§ **MATERIAL FOR THE TASK**:
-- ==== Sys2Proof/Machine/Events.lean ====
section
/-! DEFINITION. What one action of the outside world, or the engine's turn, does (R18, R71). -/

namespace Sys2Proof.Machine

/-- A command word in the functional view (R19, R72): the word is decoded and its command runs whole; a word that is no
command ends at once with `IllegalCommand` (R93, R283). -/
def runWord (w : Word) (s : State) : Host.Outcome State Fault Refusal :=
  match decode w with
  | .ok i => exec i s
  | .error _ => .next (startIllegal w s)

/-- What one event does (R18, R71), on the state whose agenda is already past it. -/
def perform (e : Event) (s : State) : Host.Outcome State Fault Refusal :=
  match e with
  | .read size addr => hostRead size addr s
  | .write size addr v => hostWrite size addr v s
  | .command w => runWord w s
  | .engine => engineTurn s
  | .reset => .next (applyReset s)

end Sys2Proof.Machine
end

§ **TASK TO CARRY OUT**: Please go through the listing and return each line that has "with" in it.

§ **RESULT OF THIS TASK**:
command ends at once with `IllegalCommand` (R93, R283). -/
  match decode w with
  match e with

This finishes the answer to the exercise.